U.S. Pat. No. 4,933,218 to L. Longobardi discloses a method for producing a sign having an embossed appearance which does not require physical deformation. The method involves printing an extraordinarily thick ink pattern on the rear surface of a transparent sheet, and printing a transparent ink image in areas not occupied by the thick ink pattern. A reflective layer is then formed over the ink pattern and image.

The sign is viewed through the transparent sheet such that light is reflected back from the reflective layer through the ink pattern and image. The ink image has a normal two-dimensional appearance when thusly viewed. The thick ink pattern is formed around edge and other desired portions of the image to produce a pseudo three-dimensional effect which simulates embossing. An alternative is to produce an etched effect using a textured ink pattern rather than a thick ink pattern.

A variation of this method is disclosed in U.S. Pat. No. 5,082,703, also to Longobardi, in which the reflective sheet is replaced by a reflective stratum which can be sprayed onto the rear surface of the sheet.

U.S. Pat. No. 5,106,126, to L. Longobardi and D. Lovison, discloses a colored image consisting of a large number of small dots, in combination with a stratum of opaque white ink deposited between a reflective layer and preselected portions of the image to block passage of visible light from the preselected portions to the reflective layer. U.S. Pat. No. 5,223,357, to D. Lovison, discloses an arrangement similar to that of U.S. Pat.
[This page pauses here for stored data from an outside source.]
-- ==== Sys2Proof/Machine/Point.lean ====
section
/-! DEFINITION. The projective point commands PADBL and PDBL (42_point_ops.md R150 to R154). -/

namespace Sys2Proof.Machine

/-- The 15 lines of PADBL (42_point_ops.md R151). A pair operand is the number of the pair: `f8` is pair 4, `f6` pair 3,
`f4` pair 2, `f2` pair 1. -/
def padblLines : List Micro :=
  [.fadd 6 2 3,
   .fsub 7 2 3,
   .fadd 9 4 5,
   .fsub 8 4 5,
   .fmul2 4 4 3,
   .fadd 4 8 9,
   .fsub 5 8 9,
   .fsqr2 4 3,
   .fsqr2 2 2,
   .fmov 6 9,
   .fsub 9 8 9,
   .fmuls 7 9,
   .fadd 7 7 8,
   .fmul2 1 4 3,
   .fmul 5 5 0]

/-- The 8 lines of PDBL (42_point_ops.md R153). -/
def pdblLines : List Micro :=
  [.fadd 6 2 3,
   .fsub 7 2 3,
   .fsqr2 4 3,
   .fmov 6 9,
   .fsub 9 8 9,
   .fmuls 7 9,
   .fadd 7 7 8,
   .fmul2 1 4 3]

/-- PADBL (42_point_ops.md R151). -/
def execPadbl (s : State) : Result := .next (runMicro padblLines s)

/-- PDBL (42_point_ops.md R153). -/
def execPdbl (s : State) : Result := .next (runMicro pdblLines s)

end Sys2Proof.Machine
end

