-- ==== Sys2Proof/Machine/Step.lean ====
section
/-! DEFINITION. One step of the machine: a host access, a reset, or the unit's completion step. -/

namespace Sys2Proof.Machine

/-- The completion step: the command CMDR spells, then `BUSY <- 0; DONE <- 1` (10_state.md R33). -/
def complete (s : State) : Host.Outcome State Fault Refusal :=
  match decode s.cmdr with
  | .error _ => .fault .cmdrSpellsNoCommand
  | .ok i =>
    match exec i s with
    | .next t => .next (markDone t)
    | .fault r => .fault r
    | .refused r => .refused r

/-- The unit's turn: the completion step, enabled exactly when BUSY = 1; an idle unit does nothing (10_state.md R33;
60_exceptions.md R223). -/
def unitTurn (s : State) : Host.Outcome State Fault Refusal := if s.busy then complete s else .next s

/-- One step: the next turn of the schedule (10_state.md R20; 20_memory.md R67; log 1). -/
def step (s : State) : Host.Outcome State Fault Refusal :=
  match takeTurn s with
  | (.host a, s) => .next (hostAccess a s)
  | (.reset, s) => .next (resetUnit s)
  | (.unit, s) => unitTurn s

/-- `s` with the command word `w` accepted into CMDR (the effect of an accepted issue, 10_state.md R32) and the unit's turn
next, so that the very next step completes exactly that command (log 8). -/
def State.withFetchWord (s : State) (nbits w : Nat) : State :=
  acceptCommand (BitVec.ofNat 32 (w % 2^nbits)) { s with schedule := .unit :: s.schedule }

end Sys2Proof.Machine
end

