/-- R193, R194: FENC and FSTR, as their words spell them, run; the 32 bytes from 32·slot are the little-endian bytes of `f[r] mod P` and of `f[r]`; every
byte outside them, every register and every flag stays. Bit 7 of byte 31 that FENC writes is 0. -/
def Obligations.StoreCommands : Prop :=
  ∀ (slot : Slot) (r : RegIdx) (s : State), Memory.wf s.buf →
    Spells 0x1A (regBits r) 0 0 (slotBits slot) (.fenc slot r) ∧
    Spells 0x1B (regBits r) 0 0 (slotBits slot) (.fstr slot r) ∧
    (∃ t, exec (.fenc slot r) s = .next t ∧
      (∀ k, k < 32 → t.buf.read (32 * slot.val + k) = BitVec.ofNat 8 ((s.reg r).toNat % Config.P / 2^(8 * k))) ∧
      (t.buf.read (32 * slot.val + 31)).getLsbD 7 = false ∧
      (∀ a, (a < 32 * slot.val ∨ 32 * slot.val + 32 ≤ a) → t.buf.read a = s.buf.read a) ∧
      (∀ x, t.reg x = s.reg x) ∧ SameOutside s t ∧ t.seqT = s.seqT ∧ t.seqI = s.seqI) ∧
    (∃ t, exec (.fstr slot r) s = .next t ∧
      (∀ k, k < 32 → t.buf.read (32 * slot.val + k) = (s.reg r).extractLsb' (8 * k) 8) ∧
      (∀ a, (a < 32 * slot.val ∨ 32 * slot.val + 32 ≤ a) → t.buf.read a = s.buf.read a) ∧
      (∀ x, t.reg x = s.reg x) ∧ SameOutside s t ∧ t.seqT = s.seqT ∧ t.seqI = s.seqI)

/-- R195: the round trips: FENC then FDEC gives `f[r] mod P`; FSTR then FLDR gives `f[r]`; FDEC then FENC of a slot holding
`u` gives `(u mod 2^255) mod P`. -/
def Obligations.CodecRoundTrips : Prop :=
  ∀ (slot out : Slot) (r d : RegIdx) (s : State), Memory.wf s.buf →
    (∃ t, execAll [.fenc slot r, .fdec d slot] s = .next t ∧ (t.reg d).toNat = (s.reg r).toNat % Config.P) ∧
    (∃ t, execAll [.fstr slot r, .fldr d slot] s = .next t ∧ t.reg d = s.reg r) ∧
    (∃ t, execAll [.fdec d slot, .fenc out d] s = .next t ∧
      t.buf.readLE (32 * out.val) 32 = s.buf.readLE (32 * slot.val) 32 % 2^255 % Config.P)

/-- R198: the word 0x14000000 is X25519, and X25519 is exactly its commands, one after the other; it ends with f0 .. f9 zero, f10 .. f15 and every byte outside
slot 2 unchanged. -/
def Obligations.X25519IsItsCommands : Prop :=
  decode 0x14000000 = .ok .x25519 ∧ ∀ s : State, exec .x25519 s = execAll x25519Commands s ∧
    ∃ t, exec .x25519 s = .next t ∧ SameOutside s t ∧
      (∀ r : RegIdx, r.val ≤ 9 → t.reg r = 0) ∧ (∀ r : RegIdx, 10 ≤ r.val → t.reg r = s.reg r) ∧
      (∀ a, (a < 64 ∨ 96 ≤ a) → t.buf.read a = s.buf.read a)

/-- R196 to R198 modulo P: X25519 writes to slot 2 the canonical integer X·Z^(P-2) mod P of the textbook ladder on
`u = MemRead(32, 32) mod 2^255` and the scalar bits of slot 0, a function of slots 0 and 1 alone. -/
def Obligations.X25519OutputIsTheLadderModP : Prop :=
  ∀ s : State, Memory.wf s.buf → ∃ t, exec .x25519 s = .next t ∧
    t.buf.readLE 64 32 =
      ((modResult ((s.buf.readLE 32 32 % 2^255 : Nat) : FP) s.kbit).1 *
        (modResult ((s.buf.readLE 32 32 % 2^255 : Nat) : FP) s.kbit).2^(Config.P - 2)).val

/-- R203: an all-zero scalar gives 32 zero bytes for every point. -/
def Obligations.X25519OfZeroScalar : Prop :=
  ∀ s : State, Memory.wf s.buf → s.buf.readLE 0 32 = 0 →
    ∃ t, exec .x25519 s = .next t ∧ ∀ a, 64 ≤ a → a < 96 → t.buf.read a = 0

/-- R199, R200: the words 0x1F000000 and 0x00000000 are WIPE and NOP; WIPE zeroes every register and every byte and leaves the
flags; NOP changes nothing and its trace is empty. -/
def Obligations.WipeAndNop : Prop :=
  decode 0x1F000000 = .ok .wipe ∧ decode 0x00000000 = .ok .nop ∧ trace .nop = [] ∧
  ∀ s : State,
    (∃ t, exec .wipe s = .next t ∧ (∀ r, t.reg r = 0) ∧ (∀ a, t.buf.read a = 0) ∧ SameOutside s t ∧
      t.seqT = s.seqT ∧ t.seqI = s.seqI) ∧
    exec .nop s = .next s
end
No. 5,106,126 in which the reflective layer is replaced by a holographic layer to present a variable color cast to the image.

A problem which exists with the Longobardi and Lovison proposals are that they require a transparent sheet of glass, plastic, etc., with the image being formed on a rear surface of the sheet which faces away from the viewer. These methods are not readily applicable to producing printed articles such as trading cards which have opaque, in this case cardboard, base sheets. More specifically, a second sheet on which the rear surface image is formed must be laminated to the rear surface of the transparent sheet.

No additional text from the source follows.